ERA5-Land provides land variables evolution over several decades at an enhanced resolution compared to ERA5. The dataset is provided in a ARCO Zarr format ideal for time series analysis

ERA5-Land daily: Air temperature at 2 meter above surface, daily time series for Europe at 30 arc seconds (ca. 1000 meter) resolution (2000 - 2020)

Source data:ERA5-Land is a reanalysis dataset providing a consistent view of the evolution of land variables over several decades at an enhanced resolution compared to ERA5. ERA5-Land has been produced by replaying the land component of the ECMWF ERA5 climate reanalysis. Reanalysis combines model data with observations from across the world into a globally complete and consistent dataset using the laws of physics. Reanalysis produces data that goes several decades back in time, providing an accurate description of the climate of the past.

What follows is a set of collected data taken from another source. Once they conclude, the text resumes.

theorem Unseen.popInto (hR : Unseen R) (h : R s u) (r : Reg) :
    EndAlike R (Machine.popInto s r) (Machine.popInto u r) := by
  simp only [popInto_eq, wordAt, hR.getReg h, hR.mem h, hR.memSize h]
  split
  · exact .ok (hR.setReg r _ (hR.setReg .sp _ h))
  · exact .error _

theorem Unseen.popAll (hR : Unseen R) (h : R s u) (rs : List Reg) :
    EndAlike R (Machine.popAll s rs) (Machine.popAll u rs) := by
  induction rs generalizing s u with
  | nil => exact .ok h
  | cons r rs ih => exact (hR.popInto h r).bind fun _ _ h' => ih h'

theorem Unseen.condJump (hR : Unseen R) (h : R s u) (rel : Relation) (r : Reg) (target : Word) :
    EndAlike R (Machine.condJump rel r target s) (Machine.condJump rel r target u) := by
  have hcond : jumpCondition u rel r = jumpCondition s rel r := by
    simp only [jumpCondition, hR.getReg h]
  simp only [Machine.condJump, hcond]
  split
  · exact .ok (hR.setReg .ip target h)
  · exact .ok h

theorem Unseen.callEffect (hR : Unseen R) (h : R s u) (target : Word) :
    EndAlike R (Machine.callEffect target s) (Machine.callEffect target u) := by
  have hframe : frameRegs.map (sourceValue u) = frameRegs.map (sourceValue s) :=
    List.map_congr_left fun r _ => hR.getReg h r
  simp only [Machine.callEffect, hframe]
  refine (hR.pushAll h _).bind fun s' u' h' => ?_
  rw [hR.getReg h' .sp]
  exact .ok (hR.setReg .ip target (hR.setReg .fp _ h'))

theorem Unseen.returnEffect (hR : Unseen R) (h : R s u) :
    EndAlike R (Machine.returnEffect s) (Machine.returnEffect u) := by
  simp only [Machine.returnEffect, hR.getReg h]
  exact hR.popAll (hR.setReg .sp _ h) _

theorem Unseen.effectOf (hR : Unseen R) (h : R s u) (i : Instr) :
    EndAlike R (Machine.effectOf i s) (Machine.effectOf i u) := by
  cases i <;> simp only [Machine.effectOf, hR.getReg h]
  case halt => exact .ok (hR.halt h)
  case pushLit | pushReg => exact hR.push h _
  case popReg dst => exact hR.popInto h dst
  case movMemReg mem dst => exact hR.afterRead h _ fun v => .ok (hR.setReg dst v h)
  case movLitMem | movRegMem => exact hR.memWrite32 h _ _
  case movMemMem | incMem | decMem => exact hR.afterRead h _ fun _ => hR.memWrite32 h _ _
  case jmpNe | jmpEq | jmpGt | jmpLt | jmpGe | jmpLe => exact hR.condJump h _ _ _
  case call target => exact hR.callEffect h target
  case ret => exact hR.returnEffect h
  all_goals exact .ok (hR.setReg _ _ h)

theorem Unseen.exec (hR : Unseen R) (h : R s u) (i : Instr) :
    ∃ s' u', Machine.exec i s = .next s' ∧ Machine.exec i u = .next u' ∧ R s' u' := by
  have hadvance : R (advance i.opcode s) (advance i.opcode u) := by
    simp only [advance, incReg, hR.getReg h]
    exact hR.setReg .ip _ h
  rw [exec_eq, exec_eq]
  rcases (hR.effectOf hadvance i).cases with ⟨s', u', hs, hu, h'⟩ | ⟨f, hs, hu⟩
  · exact ⟨s', u', execute_of_ok hs, execute_of_ok hu, h'⟩
  · exact ⟨_, _, execute_of_error hs, execute_of_error hu, hR.raise f h⟩

/-- Steps from related states lead to related states. -/
theorem Unseen.step (hR : Unseen R) (h : R s u) :
    ∃ s' u', Machine.step s = .next s' ∧ Machine.step u = .next u' ∧ R s' u' := by
  have hfetch : fetchInstr u = fetchInstr s := by
    simp only [fetchInstr, hR.prog h, hR.getReg h]
  simp only [Machine.step, hR.run h, hfetch]
  cases s.run with
  | halted => exact ⟨s, u, rfl, rfl, h⟩
  | running =>
    cases fetchInstr s with
    | error f => exact ⟨_, _, rfl, rfl, hR.raise f h⟩
    | ok i => exact hR.exec h i

end

/-! ### The two relations -/

/-- The states differ at most in their modified bits. -/
def SameButModified (s u : State) : Prop := s.forgetModified = u.forgetModified

/-- The second state is the first one in the mode `m`. -/
def SameInMode (m : RunMode) (s u : State) : Prop := u = { s with mode := m }
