-- ==== Sys2Proof/Config.lean ====
section
/-! DEFINITION. What is fixed for a port at construction or by the source (spec R6). No value of the spec is left open
after an operation, so there is no free value here. -/

namespace Sys2Proof

/-- The port identity, "A, B, or other" (R6, D21): no rule reads it (R182). -/
inductive Identity where
  | a
  | b
  | other
deriving DecidableEq, Repr

namespace Config

/-- The largest pin count N (R6, D20). -/
def maxPins : Nat := 16

/-- The pin count of a port that is constructed without naming one: "default 16" (R6). -/
def defaultPins : Nat := 16

/-- The register window's size in bytes (R6, R40). -/
def windowBytes : Nat := 0x400

/-- The one access width that has a meaning, in bytes (R6, R42). -/
def accessWidth : Nat := 4

end Config

end Sys2Proof
end

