-- ==== Sys2Proof/Laws/Exec.lean ====
section
/-! SUPPORT. What an operation can do, said once: a trigger is one pass from the updated port, anything else completes with the
trace and the port it names. -/

namespace Sys2Proof.Laws

open Sys2Proof.Machine Sys2Proof.Safety

theorem complete_eq (s : State) (p : Port) (es : List Event) (r : Result) :
    complete s p es r = .next { s with port := p, events := es, result := r } := rfl

theorem complete_sides {s t : State} {p : Port} {es : List Event} {r : Result} (h : complete s p es r = .next t) :
    SameSides s t := by
  cases h; exact ⟨rfl, rfl, rfl⟩

/-- The state a trigger leaves: one pass from the port `p`. -/
def passed (s : State) (p : Port) : State :=
  { s with port := (resolvePass s.pinCount p).1, events := (resolvePass s.pinCount p).2, result := .noValue }

theorem completeTrigger_eq (s : State) (p : Port) : completeTrigger s p = .next (passed s p) := rfl

@[simp] theorem passed_pinCount (s : State) (p : Port) : (passed s p).pinCount = s.pinCount := rfl
@[simp] theorem passed_identity (s : State) (p : Port) : (passed s p).identity = s.identity := rfl
@[simp] theorem passed_pending (s : State) (p : Port) : (passed s p).pending = s.pending := rfl
@[simp] theorem passed_port (s : State) (p : Port) : (passed s p).port = (resolvePass s.pinCount p).1 := rfl
@[simp] theorem passed_events (s : State) (p : Port) : (passed s p).events = (resolvePass s.pinCount p).2 := rfl
@[simp] theorem passed_result (s : State) (p : Port) : (passed s p).result = .noValue := rfl

theorem passed_others (s : State) (p : Port) : (passed s p).port = { p with idr := (passed s p).port.idr } :=
  resolvePass_others _ _

theorem passed_idr (s : State) (p : Port) (i : Nat) :
    (passed s p).port.idr.getLsbD i = if i < s.pinCount then resolvedLevel p i else p.idr.getLsbD i :=
  resolvePass_idr _ _ _

theorem passed_isOutput (s : State) (p : Port) (i : Nat) : IsOutput (passed s p).port i ↔ IsOutput p i := by
  rw [passed_others]

theorem passed_resolvedLevel (s : State) (p : Port) (i : Nat) :
    resolvedLevel (passed s p).port i = resolvedLevel p i := by
  rw [passed_others]; rfl

theorem edge_mem_passed (s : State) (p : Port) (i : Nat) (b : Bool) :
    Event.edge i b ∈ (passed s p).events ↔
      i < s.pinCount ∧ IsOutput p i ∧ b = resolvedLevel p i ∧ b ≠ p.idr.getLsbD i :=
  edge_mem_resolvePass _ _ _ _

theorem conflict_mem_passed (s : State) (p : Port) (i : Nat) :
    Event.diag (.driveConflict i) ∈ (passed s p).events ↔
      i < s.pinCount ∧ IsOutput p i ∧ p.ovrEn.getLsbD i = true :=
  conflict_mem_resolvePass _ _ _

/-- On a consistent port, a pin whose level the update leaves as it is keeps its IDR bit and emits no edge (R105). -/
theorem passed_pin_unchanged {s : State} {q : Port} {i : Nat} (hc : Consistent s) (hq : q.idr = s.port.idr)
    (hl : resolvedLevel q i = resolvedLevel s.port i) :
    (passed s q).port.idr.getLsbD i = s.port.idr.getLsbD i ∧ ∀ b, Event.edge i b ∉ (passed s q).events := by
  constructor
  · rw [passed_idr, hl, hq]
    split
    · exact (hc i ‹_›).symm
    · rfl
  · intro b hb
    obtain ⟨h1, -, rfl, h4⟩ := (edge_mem_passed _ _ _ _).1 hb
    rw [hl, hq] at h4
    exact h4 (hc i h1).symm

/-- What a trigger leaves is what one pass leaves, in the terms of Safety.lean. -/
theorem passed_afterPass (s : State) (p : Port) : AfterPass s p (passed s p) where
  others := resolvePass_others _ _
  levels i _ := resolvePass_idr _ _ _
  conflicts i := by
    rw [passed_events, count_resolvePass]
    simp only [conflict_mem_resolvePass]
  edges i b := by
    rw [passed_events, count_resolvePass]
    simp only [edge_mem_resolvePass]
  noBadRead off h := by
    obtain ⟨i, -, ⟨h, -⟩ | ⟨h, -⟩⟩ := (mem_resolvePass _ _ _).1 h <;> cases h
  noBadWrite off v h := by
    obtain ⟨i, -, ⟨h, -⟩ | ⟨h, -⟩⟩ := (mem_resolvePass _ _ _).1 h <;> cases h
  noResult := rfl
  sides := ⟨rfl, rfl, rfl⟩

/-- The port a trigger's pass starts from (R93 to R102, R136 to R138). -/
def updatedPort : Instr → Port → Port
  | .wrModer v, p => { p with moder := v }
  | .wrOtyper v, p => { p with otyper := v }
  | .wrOspeedr v, p => { p with ospeedr := v }
  | .wrPupdr v, p => { p with pupdr := v }
  | .wrOdr v, p => { p with odr := v }
  | .wrBsrr v, p => { p with odr := bsrrUpdate p.odr v }
  | .wrLckr v, p => { p with lckr := v }
  | .wrAfrl v, p => { p with afrl := v }
  | .wrAfrh v, p => { p with afrh := v }
  | .lineLow q, p => drive p q.toNat false
  | .lineHigh q, p => drive p q.toNat true
  | .lineRelease q, p => release p q.toNat
  | _, p => p

/-- No trigger writes IDR before its pass. -/
@[simp] theorem updatedPort_idr (i : Instr) (p : Port) : (updatedPort i p).idr = p.idr := by
  cases i <;> rfl

/-- A trigger overwrites a stored-only register or leaves it as it is, and does the same to all else. -/
theorem updatedPort_put (r : StoredOnly) (v : Word) (i : Instr) (p : Port) :
    updatedPort i (r.put v p) = updatedPort i p ∨ updatedPort i (r.put v p) = r.put v (updatedPort i p) := by
  cases i <;> cases r <;> first | exact .inr rfl | exact .inl rfl

theorem lineEvent_of_lt {s : State} {p : PinOperand} (h : p.toNat < s.pinCount) (q : Port) :
    lineEvent s p q = .next (passed s q) := if_pos h

theorem lineEvent_of_ge {s : State} {p : PinOperand} (h : s.pinCount ≤ p.toNat) (q : Port) :
    lineEvent s p q = .refused (.configurationError p.toNat) := if_neg (by omega)

/-- A trigger inside the contract is one pass from its updated port (R119). -/
theorem exec_trigger {i : Instr} {s : State} (h : isTrigger i = true) (hc : withinContract s.pinCount i = true) :
    exec i s = .next (passed s (updatedPort i s.port)) := by
  cases i
  case lineLow p => exact lineEvent_of_lt (of_decide_eq_true hc) _
  case lineHigh p => exact lineEvent_of_lt (of_decide_eq_true hc) _
  case lineRelease p => exact lineEvent_of_lt (of_decide_eq_true hc) _
  all_goals first | rfl | cases h

/-- An operation outside the contract is a line event on a pin at or above N, and is refused (R139). -/
theorem exec_outside {i : Instr} {s : State} (hc : withinContract s.pinCount i = false) :
    ∃ p, linePin i = some p ∧ exec i s = .refused (.configurationError p.toNat) := by
  cases i
  case lineLow p => exact ⟨p, rfl, lineEvent_of_ge (Nat.le_of_not_lt (of_decide_eq_false hc)) _⟩
  case lineHigh p => exact ⟨p, rfl, lineEvent_of_ge (Nat.le_of_not_lt (of_decide_eq_false hc)) _⟩
  case lineRelease p => exact ⟨p, rfl, lineEvent_of_ge (Nat.le_of_not_lt (of_decide_eq_false hc)) _⟩
  all_goals cases hc

/-- An operation that is no trigger completes; unless it overwrites everything it leaves the port as it is, and it emits nothing
but one report of a bad offset. -/
theorem exec_nontrigger {i : Instr} (s : State) (h : isTrigger i = false) :
    ∃ p es r, exec i s = complete s p es r ∧ (overwritesAll i = false → p = s.port) ∧
      (es = [] ∨ ∃ d, es = [.diag d] ∧ p = s.port ∧ ∀ q, d ≠ .driveConflict q) := by
  cases i
  case rdUnknown off => exact ⟨_, _, _, rfl, fun _ => rfl, .inr ⟨_, rfl, rfl, nofun⟩⟩
  case wrUnknown off v => exact ⟨_, _, _, rfl, fun _ => rfl, .inr ⟨_, rfl, rfl, nofun⟩⟩
  all_goals first
    | exact ⟨_, _, _, rfl, fun _ => rfl, .inl rfl⟩
    | exact ⟨_, _, _, rfl, nofun, .inl rfl⟩
    | cases h

/-- Everything an operation that completes can do. -/
theorem exec_cases {i : Instr} {s t : State} (h : exec i s = .next t) :
    (isTrigger i = true ∧ withinContract s.pinCount i = true ∧ t = passed s (updatedPort i s.port)) ∨
    (isTrigger i = false ∧ SameSides s t ∧ (overwritesAll i = false → t.port = s.port) ∧
      (t.events = [] ∨ ∃ d, t.events = [.diag d] ∧ t.port = s.port ∧ ∀ q, d ≠ .driveConflict q)) := by
  by_cases ht : isTrigger i = true
  · refine .inl ⟨ht, ?_⟩
    by_cases hc : withinContract s.pinCount i = true
    · rw [exec_trigger ht hc] at h
      cases h
      exact ⟨hc, rfl⟩
    · obtain ⟨p, -, hr⟩ := exec_outside (s := s) (Bool.eq_false_iff.2 hc)
      rw [hr] at h
      cases h
  · have ht' := Bool.eq_false_iff.2 ht
    obtain ⟨p, es, r, he, hp, hes⟩ := exec_nontrigger s ht'
    rw [he] at h
    cases h
    exact .inr ⟨ht', ⟨rfl, rfl, rfl⟩, hp, hes⟩

/-- An operation that completes keeps N, ID and what is pending (R27). -/
theorem exec_sides {i : Instr} {s t : State} (h : exec i s = .next t) : SameSides s t := by
  obtain ⟨-, -, rfl⟩ | ⟨-, hs, -⟩ := exec_cases h
  · exact ⟨rfl, rfl, rfl⟩
  · exact hs

end Sys2Proof.Laws
end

Air temperature (2 m):Temperature of air at 2m above the surface of land, sea or in-land waters. 2m temperature is calculated by interpolating between the lowest model level and the Earth's surface, taking account of the atmospheric conditions.

Processing steps:The original ERA5-Land dataset (period: 2000 - 2020) has been reprocessed to:- aggregate ERA5-Land hourly data to daily data (minimum, mean, maximum) - while increasing the resolution from the native ERA5-Land resolution of 0.1 degree (~ 9 km) to 30 arc-sec (~ 1 km) by image fusion with CHELSA data (V1.2) (https://chelsa-climate.org/).For each day we used the corresponding monthly long-term average of CHELSA. The aim was to use the fine spatial detail of CHELSA and at the same time preserve the general regional pattern and fine temporal detail of ERA5-Land.The steps included aggregation and enhancement, specifically: 1. spatially aggregate CHELSA to the resolution of ERA5-Land 2. calculate difference of ERA5-Land - aggregated CHELSA 3. interpolate differences with a Gaussian filter to 30 arc seconds 4. add the interpolated differences to CHELSA

Data available is the daily average, minimum and maximum of air temperature (2 m).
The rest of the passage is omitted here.